Monday, August 03, 2009
Ending with the Train Run
This final week of training has been exhausting. The most difficult. The most tiring. Not because it, in of itself, was so hard but because all the weeks leading up to it had dug me in a whole. All as planned. After my big bike ride last weekend (Santa Cruz Mountains Challenge), this weekend was all about the run, a final 20-miler. I had mixed emotions. 1. I was tired--how was I ever going to muster up the energy to do this? 2. I was nervous--would I be able to do it? Would it be enough? Was that truly all I needed to prepare me for race day. 3. I was excited--race day is just around the corner. I get to taper now? But I've been training for sooo long! Am I really ready? The 20-mile run, my key workout of the week, loomed in front of me like Mt. Everest. Would I be able to reach the summit?
2.5 mile swim
But just doing a 20-miler was not enough of a challenge. I wanted to simulate the fatigue I would feel on race day. So I kicked off the weekend with a 2.5-mile ocean swim on Friday night. Even though the water was a balmy 72, I donned my wetsuit, albeit reluctantly. The first lap to the 1/2 mile buoy was a warm one; I almost stripped it off for the 2nd lap. However, knowing my body temp drops at the 60-minute point when my blood sugar drops, I resisted. On the 2nd lap to the 1/2 mile buoy, I felt comfortably cool; thank God I had kept the wetsuit on! I could feel my left armpit chafing; had I forgotten BodyGlide there? Ugh. I had to mentally push aside the constant sandpaper feeling with each stroke, telling myself a little chafing was not a big deal. On the final lap to the 1/4 mile buoy, I started to get hungry. Luckily, it was high tide and the overwhelming taste and smell of bird shit from the nearby nesting cormorants and pelicans kept my appetite at bay. As I reached the mouth of the cove, I could smell the burgers grilling from the park in the grass above. My mouth was watering. I sprinted for shore, motivated by my primal urge to eat, shaving 2-minutes off my final lap. Score! I stumbled up the stairs, found Brent, and gasped, "Food!" He asked how my swim went but I was already stuffing my face with the plate full of watermelon, burgers, cookies, and brownies that he had prepared for me as I swam. That was one of the nicest things anyone has ever done for me!
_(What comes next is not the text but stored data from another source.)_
-- ==== Sys2Proof/Machine/FlowOps.lean ====
section
/-!
DEFINITION. Flows: chains that several flows share (R369, R371), the flow records and their checks (R360, R362,
R369), binding and unbinding, and group membership (R363).
-/
namespace Sys2Proof.Machine

/-- A flow is done with a chain (R369, R371): the cells are freed with the last of the flows that hold it. -/
def State.dropChain (s : State) (first n owner : Nat) : State :=
  let k := SMap.get (fun _ => 0) s.net.shares first
  if k = 0 then s.freeCells (s.chainCells n first).1 owner
  else { s with net := { s.net with shares := SMap.set (fun _ => 0) s.net.shares first (k - 1) } }

/-- An IFQ entry (R364). -/
def ifqEntry (cell n len flow port ofs ts : Nat) : Nat :=
  packFields [(14, cell), (3, n), (14, len), (1, 0), (11, flow), (3, port), (2, 0), (7, ofs), (9, 0), (40, ts), (24, 0)]

/-- QID of an ingress flow's queue (R304). -/
def ifqId (f : Nat) : Nat := 8192 + f

/-- The queue of a flow as firmware creates it at the bind (R304, R306, R307). -/
def flowQueue (egress : Bool) (f : Nat) : Queue :=
  { valid := true, base := (if egress then 0x1FC000000 else 0x1F8000000) + 0x8000 * f, space := .hbm, ty := if egress then .efq else .ifq, log2 := 11,
    owner := 19 }

/-! ## Records (R360, R369) -/

/-- An ingress flow record. -/
def iflowOf (v : Nat) : IFlow :=
  let f (o lo w : Nat) : Nat := bitsAt v (8 * o + lo) w
  { kind := f 0 0 2, ipv6 := bitAt v 2, srcAny := bitAt v 3, vlanAny := bitAt v 4, join := bitAt v 5, sender := f 0 6 2, vid := f 0 8 12,
    dstPort := f 4 0 16, rate := f 8 0 40, burst := f 0x10 0 24, pktPixels := f 0x14 0 16, trOffset := f 0x18 0 32, pathDelay := f 0x1C 0 32,
    passFlow := f 0x20 0 11, pass := bitAt v (8 * 0x20 + 11), dstAddr := f 0x40 0 128, srcAddr := f 0x50 0 128 }

/-- An egress flow record. -/
def eflowOf (v : Nat) : EFlow :=
  let f (o lo w : Nat) : Nat := bitsAt v (8 * o + lo) w
  { kind := f 0 0 2, ipv6 := bitAt v 2, vlan := bitAt v 3, pcp := f 0 4 3, vid := f 0 8 12, cls := f 0 20 4, sender := f 0 24 2, dscp := f 0 26 6,
    ttl := f 4 0 8, srcPort := f 4 16 16, dstPort := f 8 0 16, pgroups := f 8 16 16, ssrc := f 0xC 0 32, pt := f 0x10 0 7, dmac := f 0x20 0 48,
    smac := f 0x26 0 48, dstAddr := f 0x40 0 128, srcAddr := f 0x50 0 128 }

/-- Check 4 of R362 on the fields of an ingress record: the byte offset of the first field that fails. -/
def IFlow.badField (f : IFlow) : Option Nat :=
  if f.kind = 3 then some 0x00
  else if f.kind = 0 ∧ f.sender = 3 then some 0x00
  else if f.kind = 0 ∧ (f.pktPixels = 0 ∨ 32767 < f.pktPixels) then some 0x14
  else none

/-- Check 4 of R362 on the fields of an egress record. -/
def EFlow.badField (f : EFlow) : Option Nat :=
  if f.kind = 3 ∨ 8 < f.cls then some 0x00
  else if (f.kind = 0 ∧ f.sender = 3) ∨ (f.kind = 1 ∧ (f.sender = 0 ∨ f.sender = 3)) then some 0x00
  else if f.ttl = 0 then some 0x04
  else if f.kind = 0 ∧ (f.pgroups = 0 ∨ 1800 < f.pgroups) then some 0x08
  else if f.kind = 0 ∧ f.pt < 96 then some 0x10
  else none

/-- Check 4 of R362 on CHANNEL: KIND 0 and 1 name a channel of the matching direction or none, KIND 2 names none. An IDLE channel has no direction, and is
refused by its state (R294, R302). -/
def State.channelFits (s : State) (ch kind : Nat) (egress : Bool) : Bool :=
  if ch = 0xFF then true
  else decide (kind ≠ 2) && decide (ch < 128) && (decide ((s.channel ch).state = .idle) || decide ((s.channel ch).decode = (decide (kind = 1) != egress)))

/-- Bound ingress flows of a channel. -/
def State.ingressOf (s : State) (ch : Nat) : List (Nat × IFlow) :=
  s.net.iflows.filter fun (e : Nat × IFlow) => e.2.bound && decide (e.2.channel = some ch)
/-- The group of a port (R355): 0 red, 1 blue. -/
def State.portGroup (s : State) (n : Nat) : Nat := s.field (Reg.netPortCfg + 0x1000 * n) 3 1

/-- Checks 5 of R362. -/
def State.channelFree (s : State) (ch : Nat) : Bool := decide (ch = 0xFF) || (decide ((s.channel ch).state ≠ .idle) && !(s.channel ch).state.live && decide ((s.channel ch).cfg.injectQid = 0))

/-- Check 6 of R362: at most two ingress flows, on ports of different groups; KIND 0 with equal PKT_PIXELS and at most 32,768
positions. -/
def State.ingressFits (s : State) (ch port : Nat) (f : IFlow) : Option Nat :=
  let l := s.ingressOf ch
  let c := (s.channel ch).cfg
  if ch = 0xFF then none
  else if 2 ≤ l.length ∨ l.any (fun (e : Nat × IFlow) => decide (s.portGroup e.2.port = s.portGroup port)) then some 0x08
  else if f.kind = 0 ∧ (l.any (fun (e : Nat × IFlow) => decide (e.2.pktPixels ≠ f.pktPixels)) ∨ 32768 < c.positions f.pktPixels) then some (4096 + 0x14)
  else none

/-- A flow's traffic class (R370). -/
def EFlow.classOf (f : EFlow) : Nat := if f.cls < 8 then f.cls else if f.kind = 0 then 6 else if f.kind = 1 then 5 else 3

/-- A multicast destination address, in wire order. -/
def multicast (ipv6 : Bool) (a : Nat) : Bool := if ipv6 then decide (a % 256 = 0xFF) else decide (0xE0 ≤ a % 256) && decide (a % 256 ≤ 0xEF)

/-! ## Membership (R363) -/

/-- A membership record of a flow is for the same group on the same port. -/
def Member.same (m n : Member) : Bool := decide (m.port = n.port) && (m.ipv6 == n.ipv6) && decide (m.group = n.group)

/-- A bound flow joins its group: a report is due unless the port is a member already. -/
def NetSt.joinGroup (n : NetSt) (m : Member) : NetSt :=
  { n with members := n.members ++ [if n.members.any (fun o => o.same m && decide (o.due ≠ some false)) then { m with due := none } else m] }

/-- The memberships of port `port` that a query names have a report due, one for each group (R363). -/
def dueReports (port : Nat) (ipv6 : Bool) (group : Nat) (seen : List Member) (l : List Member) : List Member :=
  match l with
  | [] => []
  | m :: rest =>
    if m.port = port ∧ m.ipv6 = ipv6 ∧ (group = 0 ∨ m.group = group) ∧ m.due ≠ some false ∧ seen.any (fun o => o.same m) = false then
      { m with due := some true, answer := true } :: dueReports port ipv6 group (m :: seen) rest
    else m :: dueReports port ipv6 group seen rest

/-- An unbound flow leaves its group: a leave is due when it was the last. -/
def NetSt.leaveGroup (n : NetSt) (flow : Nat) : NetSt :=
  match n.members.find? (fun m => decide (m.flow = flow) && decide (m.due ≠ some false)) with
  | none => n
  | some m =>
    let rest := n.members.erase m
    if rest.any (fun o => o.same m && decide (o.due ≠ some false)) then
      -- The join report that is still due passes to another flow of the group.
      { n with members := if m.due = some true then rest.map (fun o => if o.same m ∧ o.due = none then { o with due := some true } else o) else rest }
    else { n with members := rest ++ [{ m with due := some false }] }

/-! ## Binding and unbinding (R362) -/

/-- Binds an ingress flow: its policer's bucket is full, its queue exists, its group is joined. What its path shows is measured from here on (R183, R184). -/
def State.bindIngress (s : State) (flow ch port : Nat) (f : IFlow) : State :=
  let f := { f with bound := true, channel := (if ch = 0xFF then none else some ch), port := port, bucket := 8000000000 * f.burst }
  let s := ((s.modIflow flow fun _ => f).modQueue (ifqId flow) fun _ => flowQueue false flow).restartInterval 1 flow
  let s := { s with codec := { s.codec with meters := SMap.set (fun _ => {}) s.codec.meters flow {}, lastSeq := SMap.set (fun _ => none) s.codec.lastSeq flow none } }
  if f.join && multicast f.ipv6 f.dstAddr then
    { s with net := s.net.joinGroup ⟨port, f.ipv6, f.dstAddr, (if f.srcAny then 0 else f.srcAddr), flow, some true, false⟩ }
  else s

/-- Binds an egress flow: its shaper is off, its queue exists. -/
def State.bindEgress (s : State) (flow ch port : Nat) (solo : Bool) (f : EFlow) : State :=
  (s.modEflow flow fun _ => { f with bound := true, channel := (if ch = 0xFF then none else some ch), port := port, solo := solo }).modQueue (efqId flow)
    fun _ => flowQueue true flow

/-- Frees the frames that an ingress flow's queue still holds: their cells are the receiving port's. -/
def State.drainIfq (n : Nat) (s : State) (flow : Nat) : State :=
  match n with
  | 0 => s
  | k + 1 =>
    if (s.queue (ifqId flow)).isEmpty then s
    else
      let v := s.headEntry (ifqId flow)
      State.drainIfq k ((s.popEntry (ifqId flow)).freeCells (s.chainCells (bitsAt v 14 3) (bitsAt v 0 14)).1 (bitsAt v 43 3)) flow

/-- One flow fewer has packet `cell` to send or drop; with the last one the band is SENT (R55). -/
def Band.packetGone (u : Band) (cell : Nat) : Band :=
  let ps := u.packets.map fun k => if k.cell = cell ∧ 0 < k.left then { k with left := k.left - 1 } else k
  let n := u.unsent - 1
  { u with packets := ps, unsent := n, state := if n = 0 ∧ u.state = .coded ∧ u.released = true then .sent else u.state }

/-- A packet of a channel has been sent or dropped on egress flow `flow` (R55). -/
def State.packetGone (s : State) (flow cell : Nat) : State :=
  match (s.eflow flow).channel with
  | none => s
  | some c =>
    match ((s.channel c).bandsWhere c fun u => decide (0 < u.unsent) && u.packets.any (fun k => decide (k.cell = cell) && decide (0 < k.left))).head? with
    | some i => s.modBand i fun u => u.packetGone cell
    | none => s

/-- A producer writes an EFQ entry (R371): it waits while the queue is full or an earlier one of the flow waits. -/
def State.efqPut (s : State) (flow v : Nat) : State :=
  if (s.queue (efqId flow)).full || s.net.efqWait.any (fun e => decide (e.1 = flow)) then
    { s with net := { s.net with efqWait := s.net.efqWait ++ [(flow, v)] } }
  else s.putEntry (efqId flow) v

/-- A producer writes an EFQ entry before the first entry whose packet stands in one of the cells `later`: a mirrored slice's packets leave before those of
later bands (R215). -/
def State.efqInsert (s : State) (flow v : Nat) (later : List Nat) : State :=
  let l := s.efqEntries flow
  let s := s.efqPut flow v
  if l.any (ofPackets later) then
    let pre := l.takeWhile fun w => !ofPackets later w
    s.setEfq flow (pre ++ [v] ++ l.drop pre.length)
  else s

/-- The first entry that waits for room in a flow's EFQ enters it (R371). -/
def State.efqRefill (s : State) (flow : Nat) : State :=
  match s.net.efqWait.find? (fun e => decide (e.1 = flow)) with
  | some e =>
    if (s.queue (efqId flow)).full then s
    else { s with net := { s.net with efqWait := s.net.efqWait.erase e } }.putEntry (efqId flow) e.2
  | none => s

/-- An EFQ entry's frame is dropped. -/
def State.dropEntry (s : State) (flow v : Nat) : State :=
  if efqVoid v then s else
  (s.packetGone flow (bitsAt v 0 14)).dropChain (bitsAt v 0 14) (bitsAt v 14 3) (bitsAt v 32 6)

/-- Frees the frames that an egress flow's queue still holds, and those that wait for it. -/
def State.drainEfq (n : Nat) (s : State) (flow : Nat) : State :=
  match n with
  | 0 => s
  | k + 1 =>
    if (s.queue (efqId flow)).isEmpty then s
    else
      let v := s.headEntry (efqId flow)
      State.drainEfq k (((s.popEntry (efqId flow)).dropEntry flow v).efqRefill flow) flow

/-- Releases an ingress flow entry (R362, R363). -/
def State.unbindIngress (s : State) (flow : Nat) : State :=
  let s := s.drainIfq 2048 flow
  let s := (s.modIflow flow fun _ => {}).modQueue (ifqId flow) fun _ => {}
  { s with net := s.net.leaveGroup flow }

/-- Releases an egress flow entry: its shaper turns off with it (R362, R372). -/
def State.unbindEgress (s : State) (flow : Nat) : State :=
  let s := s.drainEfq (2049 + s.net.efqWait.length) flow
  (s.modEflow flow fun _ => {}).modQueue (efqId flow) fun _ => {}

/-- Unbinds every flow of channel `ch` (R294). -/
def State.unbindChannel (s : State) (ch : Nat) : State :=
  let s := (s.ingressOf ch).foldl (fun t (e : Nat × IFlow) => t.unbindIngress e.1) s
  (s.egressOf ch).foldl (fun t (e : Nat × EFlow) => t.unbindEgress e.1) s

/-- The record of a FLOW_BIND (R362 check 1). -/
def State.bindRecord (s : State) (addr len : Nat) : Reply ⊕ Nat :=
  if len = 0 then .inl (Reply.field St.lenZero 0x18)
  else if len ≠ 128 then .inl (Reply.field St.badFormat 0x18)
  else match s.hostRead addr 128 with
    | none => .inl { status := St.dmaError }
    | some v => .inr v

/-- FLOW_BIND of an ingress flow, checks 3–6 and 9. -/
def State.bindIn (s : State) (flow ch port : Nat) (solo : Bool) (v : Nat) : State × Reply :=
  let f := iflowOf v
  if (s.iflow flow).bound then (s, Reply.field St.badState 0x08)
  else match f.badField with
    | some o => (s, Reply.recField St.badFormat o)
    | none =>
      if s.channelFits ch f.kind false = false then (s, Reply.field St.badChannel 0x04)
      else if s.channelFree ch = false then (s, Reply.field St.badState 0x04)
      else match s.ingressFits ch port f with
        | some o => (s, { status := St.badFormat, detail := o })
        | none => if solo then (s, Reply.field St.badFormat 0x08) else (s.bindIngress flow ch port f, { status := St.ok })

/-- FLOW_BIND of an egress flow, checks 2–10. -/
def State.bindOut (s : State) (flow ch port : Nat) (solo : Bool) (v : Nat) : State × Reply :=
  let f := eflowOf v
  let l := s.egressOf ch
  let most := decide (4 ≤ (l.filter fun (e : Nat × EFlow) => e.2.solo == solo).length)
  if 2032 ≤ flow then (s, Reply.field St.badState 0x08)
  else if (s.eflow flow).bound then (s, Reply.field St.badState 0x08)
  else match f.badField with
    | some o => (s, Reply.recField St.badFormat o)
    | none =>
      if s.channelFits ch f.kind true = false then (s, Reply.field St.badChannel 0x04)
      else if s.channelFree ch = false then (s, Reply.field St.badState 0x04)
      else if ch ≠ 0xFF ∧ most = true then (s, Reply.field St.quotaExceeded 0x04)
      else if ch ≠ 0xFF ∧ s.portFrame port < f.largest (s.channel ch).cfg then (s, Reply.field St.badFormat 0x08)
      else if solo = true ∧ (ch = 0xFF ∨ s.twinChannel ch = false) then (s, Reply.field St.badFormat 0x08)
      else if f.kind = 0 ∧ ch ≠ 0xFF ∧ l.any (fun (e : Nat × EFlow) => decide (e.2.kind = 0) && (decide (e.2.ssrc ≠ f.ssrc) || decide (e.2.pt ≠ f.pt))) then
        (s, Reply.recField St.badFormat 0x0C)
      else (s.bindEgress flow ch port solo f, { status := St.ok })

/-- The outstanding twin start of channel `c`. -/
def State.startOf (s : State) (c : Nat) : Option Deferred :=
  s.findDeferred fun o => match o with | .channelStart k _ => decide (k = c) | _ => false

/-- A command of queue `sq` that names channel `c` waits (R290): for an outstanding twin start of the channel, or for a command
of another queue that names the channel and was fetched before it. -/
def State.chanWaits (s : State) (sq c : Nat) : Bool := (s.startOf c).isSome || s.fetchedBefore sq c

/-- FLOW_BIND (R296, R362). It waits as a command that names its channel does (R290). -/
def execFlowBind (h : CmdHdr) (channel : BitVec 8) (flow : BitVec 11) (egress : Bool) (solo : Bool) (port : BitVec 3) (recAddr : Word64) (recLen : BitVec 24)
    (s : State) : Host.Outcome State Fault Refusal :=
  .next (hostCmd (.flowBind h channel flow egress solo port recAddr recLen) h false false (s.chanWaits h.sq channel.toNat) (fun _ t =>
    match t.bindRecord recAddr.toNat recLen.toNat with
    | .inl r => (t, some r)
    | .inr v =>
      let r := if egress then t.bindOut flow.toNat channel.toNat port.toNat solo v else t.bindIn flow.toNat channel.toNat port.toNat solo v
      (r.1, some r.2)) s)

/-- UNBIND (R362): checks 2 and 3 alone. -/
def execUnbind (h : CmdHdr) (flow : BitVec 11) (egress : Bool) (s : State) : Host.Outcome State Fault Refusal :=
  .next (plainCmd (.unbind h flow egress) h false (fun t =>
    if egress then
      if 2032 ≤ flow.toNat ∨ (t.eflow flow.toNat).bound = false then (t, Reply.field St.badState 0x08) else (t.unbindEgress flow.toNat, { status := St.ok })
    else if (t.iflow flow.toNat).bound = false then (t, Reply.field St.badState 0x08) else (t.unbindIngress flow.toNat, { status := St.ok })) s)

end Sys2Proof.Machine
end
70-Mile Hilly Bike--The Sleeping Indian Ride
On Saturday, I organized a 70-mile ride that was supposed to only have gentle, rolling hills. Actually, it was only supposed to be 63-miles but I lied about that too. I didn't just lie to everyone else; I lied to myself as well! Most of my riding buddies didn't show, having wisened up to my "only rolling hills" declarations in the past. Even Brent, still beat up after the mountains from last weekend wouldn't go. He wanted flat and fast ("I don't want to see a single hill right now," he told me). My plan was to ride fast but to include a few rollers. As we headed east on Palomar Airport Road, I hit it hard, redlining up the small but very distinct hills along the way. We continued east on Lilac, reaching some prominent hills. I was prepared, believing these would be the worst batch of hills on the ride. I'll get them over with and have a relaxing 2nd half of the ride, I told myself. It was not to be. First mistake--my newly planned route ended up turning into dirt roads (thanks Mapmyride.com!), forcing us to turn back (hence the extra miles) and return a different way. Not really a big deal, except the way back was all uphill. Doh! Luckily, all the other riders remained in positive spirits and seemed to think of the extra hills as bonus training opportunities. I was thankful for their good attitudes. Olive Hill Road and Sleeping Indian was a lot HILLIER than I remembered. Every time we reached a steep ascent, one of the riders would mutter, "Another "rolling" hill." However, with each steep ascent, we were rewarded with a steep descent (isn't that a roller?). I reached 48 mph at one point! I caught up to one of the lead riders and relayed this information to him.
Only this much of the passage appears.